Dog owners are not unbiased parties when it comes to assessing their own pet’s mental abilities. This much is obvious. I’m a dog owner, and I can tell you this for free. When dog owners speak to one another, we often expound at length upon our pets’ habits and personalities, their likes and dislikes, even their opinions or dreams. Some of these impressions may well be true. It’s also possible, even likely, that we are wrong more often than not.
We project a great deal onto our wordless companions, and pride ourselves in playing a protective, even parental, role in their lives. They offer us clues as to their feelings, moods and wants, but we can never truly know what they are thinking. Maybe that’s for the best: “no small amount of dogs’ winsomeness is the empathy that we can attribute to them as they silently contemplate us,” wrote the cognitive scientist Alexandra Horowitz, director of the Dog Cognition Lab at Barnard College, in Inside of a Dog.

Nevertheless, the relationship between dog and human is unusually close thanks to an estimated 11,000 years of domestication. We feed them, care for them and breed them selectively for friendliness and other useful traits. We have shaped almost every attribute of their bodies and minds. They live in our homes and play important roles in many industries. In various ways, dogs have shaped us too.

If any animal was likely to excel at communication with humans, it would be the dog. Yet until now, there has been surprisingly little study of them. Past animal communication researchers have instead opted for gorillas, chimpanzees, bonobos and even dolphins. But monkeys and apes, for all their human-like characteristics, are notoriously erratic, even aggressive. Dolphins, being water-based, bring myriad logistical problems. Dogs, meanwhile, are domestic companions, unusually easy to train, responsive to human commands and body language, and are often – but not invariably – keen to please. For these reasons, the Soviet space programme, unlike Nasa’s, opted to use dogs in early rocket launches after circus trainers warned them that monkeys were too temperamental to be useful.
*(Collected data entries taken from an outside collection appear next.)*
-- ==== Sys2Proof/Machine/Dispatch.lean ====
section
/-! DEFINITION. The dispatch: one arm for each constructor of Instr. -/

namespace Sys2Proof.Machine

def exec (i : Instr) (s : State) : Host.Outcome State Fault Refusal :=
  match i with
  | .tick => Sys2Proof.Machine.execTick s
  | .now => Sys2Proof.Machine.execNow s
  | .encodeWide c t p => Sys2Proof.Machine.execEncodeWide c t p s
  | .encodeNarrow c t p => Sys2Proof.Machine.execEncodeNarrow c t p s
  | .emitWide t p => Sys2Proof.Machine.execEmitWide t p s
  | .emitNarrow t p => Sys2Proof.Machine.execEmitNarrow t p s
  | .decodeWide r => Sys2Proof.Machine.execDecodeWide r s
  | .decodeNarrow r => Sys2Proof.Machine.execDecodeNarrow r s
  | .syncIn b => Sys2Proof.Machine.execSyncIn b s
  | .syncClear => Sys2Proof.Machine.execSyncClear s

end Sys2Proof.Machine
end

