/-- R86: what the assembler makes of an EMIT arrives as the word of the wide row. -/
theorem arrival_of_asmEmit {cfg : Config} {t p : Nat} {i : Instr} (h : asmEmit cfg t p = some i) :
    arrival i = arrival (.emitWide (BitVec.ofNat 32 t) (BitVec.ofNat 4 p)) := by
  obtain ⟨⟨ht, -⟩, rfl⟩ := asmEmit_eq_some_iff.1 h
  cases hw : cfg.wide
  · rw [Config.tw_narrow hw] at ht
    have hn : (BitVec.ofNat 16 t).setWidth 32 = BitVec.ofNat 32 t := by
      apply BitVec.eq_of_toNat_eq
      simp only [BitVec.toNat_setWidth, BitVec.toNat_ofNat]
      omega
    rw [← hn]
    exact arrival_emitNarrow _ _
  · rfl

/-! ## Runs of EMITs -/

/-- The responses to EMITs of these timestamps and pins, the first with counter `n` (R127). -/
def emitReplies (cfg : Config) (n : Byte) : List (BitVec 32 × BitVec 4) → List Reply
  | [] => []
  | e :: es => ⟨.dev, { value := pack (enc cfg n e.1 e.2), counter := n }⟩ :: emitReplies cfg (n + 1#8) es

/-- The block after EMITs of these timestamps and pins. -/
def State.afterEmits (es : List (BitVec 32 × BitVec 4)) (s : State) : State :=
  { s with dev := { s.dev with seq := s.dev.seq + BitVec.ofNat 8 es.length }
           responses := s.responses ++ emitReplies s.cfg s.dev.seq es }

theorem State.afterEmits_nil (s : State) : s.afterEmits [] = s := by simp [afterEmits, emitReplies]

theorem State.afterEmits_cons (e : BitVec 32 × BitVec 4) (es : List (BitVec 32 × BitVec 4)) (s : State) :
    s.afterEmits (e :: es) = (s.afterEmit e.1 e.2).afterEmits es := by
  have hseq : s.dev.seq + BitVec.ofNat 8 (es.length + 1) = s.dev.seq + 1#8 + BitVec.ofNat 8 es.length := by
    rw [BitVec.add_assoc, BitVec.ofNat_add, BitVec.add_comm (BitVec.ofNat 8 es.length)]
  simp [afterEmits, afterEmit, applyDev, respond, emitReplies, hseq]

theorem runInputs_emits {s : State} (hw : s.cfg.wf = true) {es : List (BitVec 32 × BitVec 4)}
    (hes : ∀ e ∈ es, e.1.toNat < 2 ^ s.cfg.tw) :
    runInputs (program (es.map fun e => .emitWide e.1 e.2)) s = .next ((s.afterEmits es).withInput []) := by
  induction es generalizing s with
  | nil => rw [State.afterEmits_nil]; rfl
  | cons e es ih =>
    obtain ⟨he, hes⟩ := List.forall_mem_cons.1 hes
    rw [State.afterEmits_cons, ← ih (s := s.afterEmit e.1 e.2) hw hes]
    exact runInputs_cons hw (deliver_arrival_emit he e.2) _

/-- R127: the counters are consecutive modulo 256, and every EMIT is OK. -/
theorem emitReplies_counters (cfg : Config) (n : Byte) (es : List (BitVec 32 × BitVec 4)) :
    (emitReplies cfg n es).map (fun r => (r.port, r.response.status, r.response.counter.toNat)) =
      (List.range es.length).map fun k => (.dev, .ok, (n.toNat + k) % 256) := by
  induction es generalizing n with
  | nil => rfl
  | cons e es ih =>
    have hn : (n + 1#8).toNat = (n.toNat + 1) % 256 := BitVec.toNat_add n 1#8
    have hlt : n.toNat % 256 = n.toNat := Nat.mod_eq_of_lt n.isLt
    rw [emitReplies, List.map_cons, ih, List.length_cons, List.range_succ_eq_map, List.map_cons, List.map_map]
    simp [hn, hlt, Nat.add_assoc, Nat.add_comm 1]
Their attentiveness and intelligence is part of what makes dogs so appealing, but our love for them is also part of the reason why it’s so difficult to lay aside scepticism. “It is not the animals who desire to speak and cannot, I suspect; it is that we desire them to talk and cannot effect it,” writes Horowitz. In past interviews, Horowitz has called for research to focus on dogs’ natural modes of communication and behaviour, rather on their capacity to learn or respond to ours. Nevertheless, it’s difficult not to get excited by Bunny and Stella’s conversational prowess, and the small glimmers they offer us as to how canine minds might work.

We may never know if the dogs are using and comprehending human language to mean exactly the same as we do. But if nothing else, it gives us a great deal of insight into our relationship with them as a species, their concerns and their personalities. As for my own dog, I haven’t yet tried to teach her to speak. I very much want to learn her innermost desires, but I suspect she has little interest in communicating with me on my own terms. If she did, I imagine it might closely resemble the one-track conversation of scrappy Bastian, a rescued terrier in New York City (@bastianandbrews), who will scratch the relevant buttons repeatedly until their covers fly off. “Hungry hungry hungry hungry,” he says. “food food food food treat treat treat treat food food food.”

Still, who can blame him? I think I can relate.